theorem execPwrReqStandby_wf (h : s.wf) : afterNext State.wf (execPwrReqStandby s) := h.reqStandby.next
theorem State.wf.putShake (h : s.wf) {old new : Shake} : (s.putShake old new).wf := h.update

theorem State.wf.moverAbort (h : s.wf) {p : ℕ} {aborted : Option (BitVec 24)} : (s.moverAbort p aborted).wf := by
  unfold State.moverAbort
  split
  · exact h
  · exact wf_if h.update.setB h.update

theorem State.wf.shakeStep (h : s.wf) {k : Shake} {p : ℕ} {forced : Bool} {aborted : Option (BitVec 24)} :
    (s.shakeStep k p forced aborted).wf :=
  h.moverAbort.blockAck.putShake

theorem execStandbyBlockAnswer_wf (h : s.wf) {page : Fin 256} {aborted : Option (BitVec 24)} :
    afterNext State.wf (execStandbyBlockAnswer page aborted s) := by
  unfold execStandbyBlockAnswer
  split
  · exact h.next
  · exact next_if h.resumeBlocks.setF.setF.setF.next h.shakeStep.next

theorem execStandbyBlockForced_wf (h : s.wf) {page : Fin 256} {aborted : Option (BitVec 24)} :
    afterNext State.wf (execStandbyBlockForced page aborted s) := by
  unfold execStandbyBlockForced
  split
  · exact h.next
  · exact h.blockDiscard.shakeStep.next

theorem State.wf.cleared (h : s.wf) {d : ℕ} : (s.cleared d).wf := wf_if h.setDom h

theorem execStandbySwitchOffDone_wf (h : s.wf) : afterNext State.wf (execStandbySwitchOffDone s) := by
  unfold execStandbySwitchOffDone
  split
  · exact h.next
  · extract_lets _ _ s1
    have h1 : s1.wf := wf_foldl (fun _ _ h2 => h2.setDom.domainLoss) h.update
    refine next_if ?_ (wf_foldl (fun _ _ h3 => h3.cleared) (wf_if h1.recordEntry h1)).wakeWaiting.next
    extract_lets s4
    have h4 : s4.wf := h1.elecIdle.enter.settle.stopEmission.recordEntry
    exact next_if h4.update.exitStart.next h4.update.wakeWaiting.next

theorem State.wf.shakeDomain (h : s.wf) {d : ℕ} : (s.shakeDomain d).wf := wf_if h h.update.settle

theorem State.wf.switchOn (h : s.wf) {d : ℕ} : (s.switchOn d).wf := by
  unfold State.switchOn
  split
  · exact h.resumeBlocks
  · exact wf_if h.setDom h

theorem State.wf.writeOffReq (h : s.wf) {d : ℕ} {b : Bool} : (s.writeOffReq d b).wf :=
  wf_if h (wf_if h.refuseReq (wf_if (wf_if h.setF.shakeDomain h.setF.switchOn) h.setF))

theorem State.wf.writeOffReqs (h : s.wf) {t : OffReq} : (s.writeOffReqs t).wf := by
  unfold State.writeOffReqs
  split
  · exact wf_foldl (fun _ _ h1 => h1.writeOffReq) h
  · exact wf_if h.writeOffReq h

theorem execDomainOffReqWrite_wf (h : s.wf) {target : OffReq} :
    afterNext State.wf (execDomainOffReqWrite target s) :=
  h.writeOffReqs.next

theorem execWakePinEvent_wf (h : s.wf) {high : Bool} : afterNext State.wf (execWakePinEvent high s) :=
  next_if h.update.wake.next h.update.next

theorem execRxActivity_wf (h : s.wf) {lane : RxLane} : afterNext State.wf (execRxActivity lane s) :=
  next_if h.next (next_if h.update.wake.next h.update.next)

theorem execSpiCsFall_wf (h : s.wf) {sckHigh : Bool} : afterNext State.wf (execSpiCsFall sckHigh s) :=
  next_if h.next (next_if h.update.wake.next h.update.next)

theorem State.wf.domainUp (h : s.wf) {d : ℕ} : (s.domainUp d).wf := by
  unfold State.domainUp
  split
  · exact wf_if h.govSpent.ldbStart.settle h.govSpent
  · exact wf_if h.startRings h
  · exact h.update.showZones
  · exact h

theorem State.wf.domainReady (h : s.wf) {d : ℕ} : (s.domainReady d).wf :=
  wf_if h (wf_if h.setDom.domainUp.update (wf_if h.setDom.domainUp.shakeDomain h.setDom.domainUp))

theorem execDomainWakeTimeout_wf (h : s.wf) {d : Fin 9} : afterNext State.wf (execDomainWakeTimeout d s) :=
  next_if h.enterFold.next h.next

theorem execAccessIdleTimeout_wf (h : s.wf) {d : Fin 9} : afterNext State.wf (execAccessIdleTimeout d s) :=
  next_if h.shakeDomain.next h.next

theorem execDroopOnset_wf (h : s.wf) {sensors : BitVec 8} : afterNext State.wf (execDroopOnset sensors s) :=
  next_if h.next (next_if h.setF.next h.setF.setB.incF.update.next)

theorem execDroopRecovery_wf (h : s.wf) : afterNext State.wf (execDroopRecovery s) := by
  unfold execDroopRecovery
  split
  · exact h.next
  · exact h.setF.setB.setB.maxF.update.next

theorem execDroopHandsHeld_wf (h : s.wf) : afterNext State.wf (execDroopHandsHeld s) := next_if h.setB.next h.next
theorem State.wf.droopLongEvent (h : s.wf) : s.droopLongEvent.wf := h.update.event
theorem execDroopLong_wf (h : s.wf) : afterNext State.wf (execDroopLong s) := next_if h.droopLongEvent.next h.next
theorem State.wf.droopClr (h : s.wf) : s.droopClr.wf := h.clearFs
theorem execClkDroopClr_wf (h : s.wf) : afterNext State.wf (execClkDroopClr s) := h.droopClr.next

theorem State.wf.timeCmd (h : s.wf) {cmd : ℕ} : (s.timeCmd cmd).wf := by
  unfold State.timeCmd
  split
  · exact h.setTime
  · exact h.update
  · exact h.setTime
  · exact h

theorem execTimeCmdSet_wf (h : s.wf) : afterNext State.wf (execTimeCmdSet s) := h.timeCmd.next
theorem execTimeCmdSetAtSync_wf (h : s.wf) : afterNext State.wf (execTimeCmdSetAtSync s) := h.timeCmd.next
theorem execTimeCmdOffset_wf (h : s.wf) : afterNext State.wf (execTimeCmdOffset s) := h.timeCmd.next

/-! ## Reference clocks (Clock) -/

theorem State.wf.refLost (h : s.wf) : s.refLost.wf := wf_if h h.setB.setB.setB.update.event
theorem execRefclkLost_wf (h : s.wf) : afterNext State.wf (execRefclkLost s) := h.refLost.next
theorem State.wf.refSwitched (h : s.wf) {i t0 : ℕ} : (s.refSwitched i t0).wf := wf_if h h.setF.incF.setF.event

○ ○ ○ ○ ○ ○ ○

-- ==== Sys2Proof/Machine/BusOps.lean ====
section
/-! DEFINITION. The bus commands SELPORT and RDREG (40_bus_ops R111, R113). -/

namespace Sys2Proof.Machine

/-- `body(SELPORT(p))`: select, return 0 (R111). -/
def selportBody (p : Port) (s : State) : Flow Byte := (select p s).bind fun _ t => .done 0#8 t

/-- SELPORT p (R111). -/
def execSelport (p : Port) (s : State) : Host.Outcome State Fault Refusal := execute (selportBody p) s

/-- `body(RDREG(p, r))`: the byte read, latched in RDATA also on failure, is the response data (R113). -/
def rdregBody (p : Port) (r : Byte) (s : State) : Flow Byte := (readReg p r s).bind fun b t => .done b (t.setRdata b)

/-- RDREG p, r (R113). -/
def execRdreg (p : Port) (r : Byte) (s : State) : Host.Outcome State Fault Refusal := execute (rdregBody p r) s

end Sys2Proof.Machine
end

○ ○ ○ ○ ○ ○ ○

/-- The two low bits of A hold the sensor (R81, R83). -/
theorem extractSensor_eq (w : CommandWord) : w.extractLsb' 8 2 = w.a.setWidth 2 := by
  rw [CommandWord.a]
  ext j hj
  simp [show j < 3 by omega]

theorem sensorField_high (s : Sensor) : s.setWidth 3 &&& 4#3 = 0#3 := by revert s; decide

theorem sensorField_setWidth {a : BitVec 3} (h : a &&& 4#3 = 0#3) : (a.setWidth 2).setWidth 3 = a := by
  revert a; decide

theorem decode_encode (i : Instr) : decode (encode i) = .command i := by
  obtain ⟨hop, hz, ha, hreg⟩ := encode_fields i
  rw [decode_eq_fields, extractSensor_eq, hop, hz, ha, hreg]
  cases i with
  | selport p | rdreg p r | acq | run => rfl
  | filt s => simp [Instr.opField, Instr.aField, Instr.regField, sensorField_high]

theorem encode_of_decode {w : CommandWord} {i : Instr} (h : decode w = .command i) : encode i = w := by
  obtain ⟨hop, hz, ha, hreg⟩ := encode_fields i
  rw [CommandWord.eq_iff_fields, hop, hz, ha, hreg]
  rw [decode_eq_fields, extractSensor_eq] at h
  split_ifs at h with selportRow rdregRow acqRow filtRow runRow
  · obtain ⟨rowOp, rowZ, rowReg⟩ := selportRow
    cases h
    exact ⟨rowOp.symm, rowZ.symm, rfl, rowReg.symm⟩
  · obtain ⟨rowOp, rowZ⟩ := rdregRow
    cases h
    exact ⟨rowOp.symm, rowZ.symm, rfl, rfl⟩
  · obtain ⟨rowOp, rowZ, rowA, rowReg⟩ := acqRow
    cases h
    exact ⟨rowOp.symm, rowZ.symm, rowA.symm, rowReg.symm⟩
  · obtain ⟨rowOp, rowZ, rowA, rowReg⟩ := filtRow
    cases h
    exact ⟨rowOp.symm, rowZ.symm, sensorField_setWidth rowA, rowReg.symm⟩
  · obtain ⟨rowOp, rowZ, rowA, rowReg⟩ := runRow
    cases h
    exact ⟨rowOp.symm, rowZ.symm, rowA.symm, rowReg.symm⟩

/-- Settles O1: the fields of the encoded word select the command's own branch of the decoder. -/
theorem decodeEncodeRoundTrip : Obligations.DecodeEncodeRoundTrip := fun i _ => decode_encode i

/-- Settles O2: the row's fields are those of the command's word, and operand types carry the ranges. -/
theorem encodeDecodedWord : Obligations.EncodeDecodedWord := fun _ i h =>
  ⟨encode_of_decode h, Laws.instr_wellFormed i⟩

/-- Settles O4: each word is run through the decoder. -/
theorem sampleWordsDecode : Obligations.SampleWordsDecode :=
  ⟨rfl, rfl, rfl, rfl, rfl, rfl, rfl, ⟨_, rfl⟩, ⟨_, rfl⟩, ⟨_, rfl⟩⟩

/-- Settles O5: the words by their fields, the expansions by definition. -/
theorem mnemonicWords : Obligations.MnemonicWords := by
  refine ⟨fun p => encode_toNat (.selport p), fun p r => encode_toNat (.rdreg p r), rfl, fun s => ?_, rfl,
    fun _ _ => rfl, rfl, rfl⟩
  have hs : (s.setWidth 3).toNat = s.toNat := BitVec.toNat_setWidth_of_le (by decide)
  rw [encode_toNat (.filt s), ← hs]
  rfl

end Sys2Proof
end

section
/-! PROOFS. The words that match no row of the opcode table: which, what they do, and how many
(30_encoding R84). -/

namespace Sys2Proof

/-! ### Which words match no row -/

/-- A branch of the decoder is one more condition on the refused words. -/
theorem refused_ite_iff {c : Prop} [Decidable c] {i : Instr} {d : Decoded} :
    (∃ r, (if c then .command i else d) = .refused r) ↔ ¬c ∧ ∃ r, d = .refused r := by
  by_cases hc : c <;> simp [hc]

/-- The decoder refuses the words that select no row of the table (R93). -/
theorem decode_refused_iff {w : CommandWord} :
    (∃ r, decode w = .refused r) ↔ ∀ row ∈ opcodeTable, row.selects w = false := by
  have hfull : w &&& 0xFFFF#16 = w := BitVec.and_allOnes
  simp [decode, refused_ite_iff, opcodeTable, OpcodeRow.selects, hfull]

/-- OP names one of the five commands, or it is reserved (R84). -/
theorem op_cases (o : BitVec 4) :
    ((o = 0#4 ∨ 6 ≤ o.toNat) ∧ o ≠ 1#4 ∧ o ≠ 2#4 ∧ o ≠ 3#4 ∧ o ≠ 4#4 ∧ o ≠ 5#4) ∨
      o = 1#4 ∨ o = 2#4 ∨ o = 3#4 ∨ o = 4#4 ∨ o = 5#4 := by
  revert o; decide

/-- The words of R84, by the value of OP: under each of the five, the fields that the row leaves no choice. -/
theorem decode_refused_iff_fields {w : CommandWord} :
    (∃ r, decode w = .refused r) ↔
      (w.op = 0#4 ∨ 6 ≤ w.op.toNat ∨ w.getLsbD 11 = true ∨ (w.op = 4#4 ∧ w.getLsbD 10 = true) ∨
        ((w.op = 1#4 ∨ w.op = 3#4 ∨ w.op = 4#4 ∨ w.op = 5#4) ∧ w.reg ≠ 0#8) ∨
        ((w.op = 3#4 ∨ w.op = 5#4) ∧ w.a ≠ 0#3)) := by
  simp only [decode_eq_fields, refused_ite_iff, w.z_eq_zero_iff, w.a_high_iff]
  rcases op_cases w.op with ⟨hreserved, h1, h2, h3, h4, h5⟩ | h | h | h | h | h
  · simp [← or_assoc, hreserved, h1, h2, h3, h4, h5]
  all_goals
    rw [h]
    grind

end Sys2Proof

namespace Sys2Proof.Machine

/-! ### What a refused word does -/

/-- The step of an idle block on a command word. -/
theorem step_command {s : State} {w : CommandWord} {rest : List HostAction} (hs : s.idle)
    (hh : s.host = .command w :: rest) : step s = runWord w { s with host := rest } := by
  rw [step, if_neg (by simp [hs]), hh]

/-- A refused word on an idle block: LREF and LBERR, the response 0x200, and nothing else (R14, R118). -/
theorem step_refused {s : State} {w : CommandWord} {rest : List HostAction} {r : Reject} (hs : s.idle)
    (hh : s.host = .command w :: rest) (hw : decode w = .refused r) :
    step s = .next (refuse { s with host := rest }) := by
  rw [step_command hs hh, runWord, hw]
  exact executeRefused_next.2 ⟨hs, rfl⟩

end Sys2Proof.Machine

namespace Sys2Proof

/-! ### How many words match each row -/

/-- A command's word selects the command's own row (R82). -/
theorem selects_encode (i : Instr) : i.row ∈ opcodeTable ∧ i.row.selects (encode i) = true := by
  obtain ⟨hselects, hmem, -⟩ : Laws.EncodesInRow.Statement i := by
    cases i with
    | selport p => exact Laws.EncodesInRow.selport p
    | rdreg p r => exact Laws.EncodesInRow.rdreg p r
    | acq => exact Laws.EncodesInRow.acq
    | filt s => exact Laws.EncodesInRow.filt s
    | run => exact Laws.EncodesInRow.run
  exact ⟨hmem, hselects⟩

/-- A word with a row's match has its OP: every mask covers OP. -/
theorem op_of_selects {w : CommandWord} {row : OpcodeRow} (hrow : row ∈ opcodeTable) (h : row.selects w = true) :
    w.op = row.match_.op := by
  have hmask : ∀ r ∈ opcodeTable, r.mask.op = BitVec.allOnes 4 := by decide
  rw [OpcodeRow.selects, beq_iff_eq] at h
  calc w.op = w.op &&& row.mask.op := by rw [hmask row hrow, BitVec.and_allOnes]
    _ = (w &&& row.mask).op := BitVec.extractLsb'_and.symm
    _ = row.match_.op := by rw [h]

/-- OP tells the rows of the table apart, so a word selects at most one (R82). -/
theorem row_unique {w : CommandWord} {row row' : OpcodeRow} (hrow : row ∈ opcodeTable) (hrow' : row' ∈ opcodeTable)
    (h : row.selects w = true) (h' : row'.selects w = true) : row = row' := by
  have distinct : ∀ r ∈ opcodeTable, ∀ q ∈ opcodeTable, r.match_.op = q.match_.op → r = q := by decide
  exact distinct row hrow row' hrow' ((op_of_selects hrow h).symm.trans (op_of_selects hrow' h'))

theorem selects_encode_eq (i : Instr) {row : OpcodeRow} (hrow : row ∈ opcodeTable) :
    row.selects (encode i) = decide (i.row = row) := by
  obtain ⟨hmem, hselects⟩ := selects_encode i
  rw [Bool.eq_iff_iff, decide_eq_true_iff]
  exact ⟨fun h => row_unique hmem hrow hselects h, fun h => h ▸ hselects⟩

○ ○ ○ ○ ○ ○ ○

• [How to complete this task]:
Leave out every line above except those from the line with "the ranges. -/" up to and including the line with "(30_encoding R84). -/", and copy those exactly.

• [Output below]:
/-- Settles O2: the row's fields are those of the command's word, and operand types carry the ranges. -/
theorem encodeDecodedWord : Obligations.EncodeDecodedWord := fun _ i h =>
  ⟨encode_of_decode h, Laws.instr_wellFormed i⟩

/-- Settles O4: each word is run through the decoder. -/
theorem sampleWordsDecode : Obligations.SampleWordsDecode :=
  ⟨rfl, rfl, rfl, rfl, rfl, rfl, rfl, ⟨_, rfl⟩, ⟨_, rfl⟩, ⟨_, rfl⟩⟩

/-- Settles O5: the words by their fields, the expansions by definition. -/
theorem mnemonicWords : Obligations.MnemonicWords := by
  refine ⟨fun p => encode_toNat (.selport p), fun p r => encode_toNat (.rdreg p r), rfl, fun s => ?_, rfl,
    fun _ _ => rfl, rfl, rfl⟩
  have hs : (s.setWidth 3).toNat = s.toNat := BitVec.toNat_setWidth_of_le (by decide)
  rw [encode_toNat (.filt s), ← hs]
  rfl

end Sys2Proof
end

section
/-! PROOFS. The words that match no row of the opcode table: which, what they do, and how many
(30_encoding R84). -/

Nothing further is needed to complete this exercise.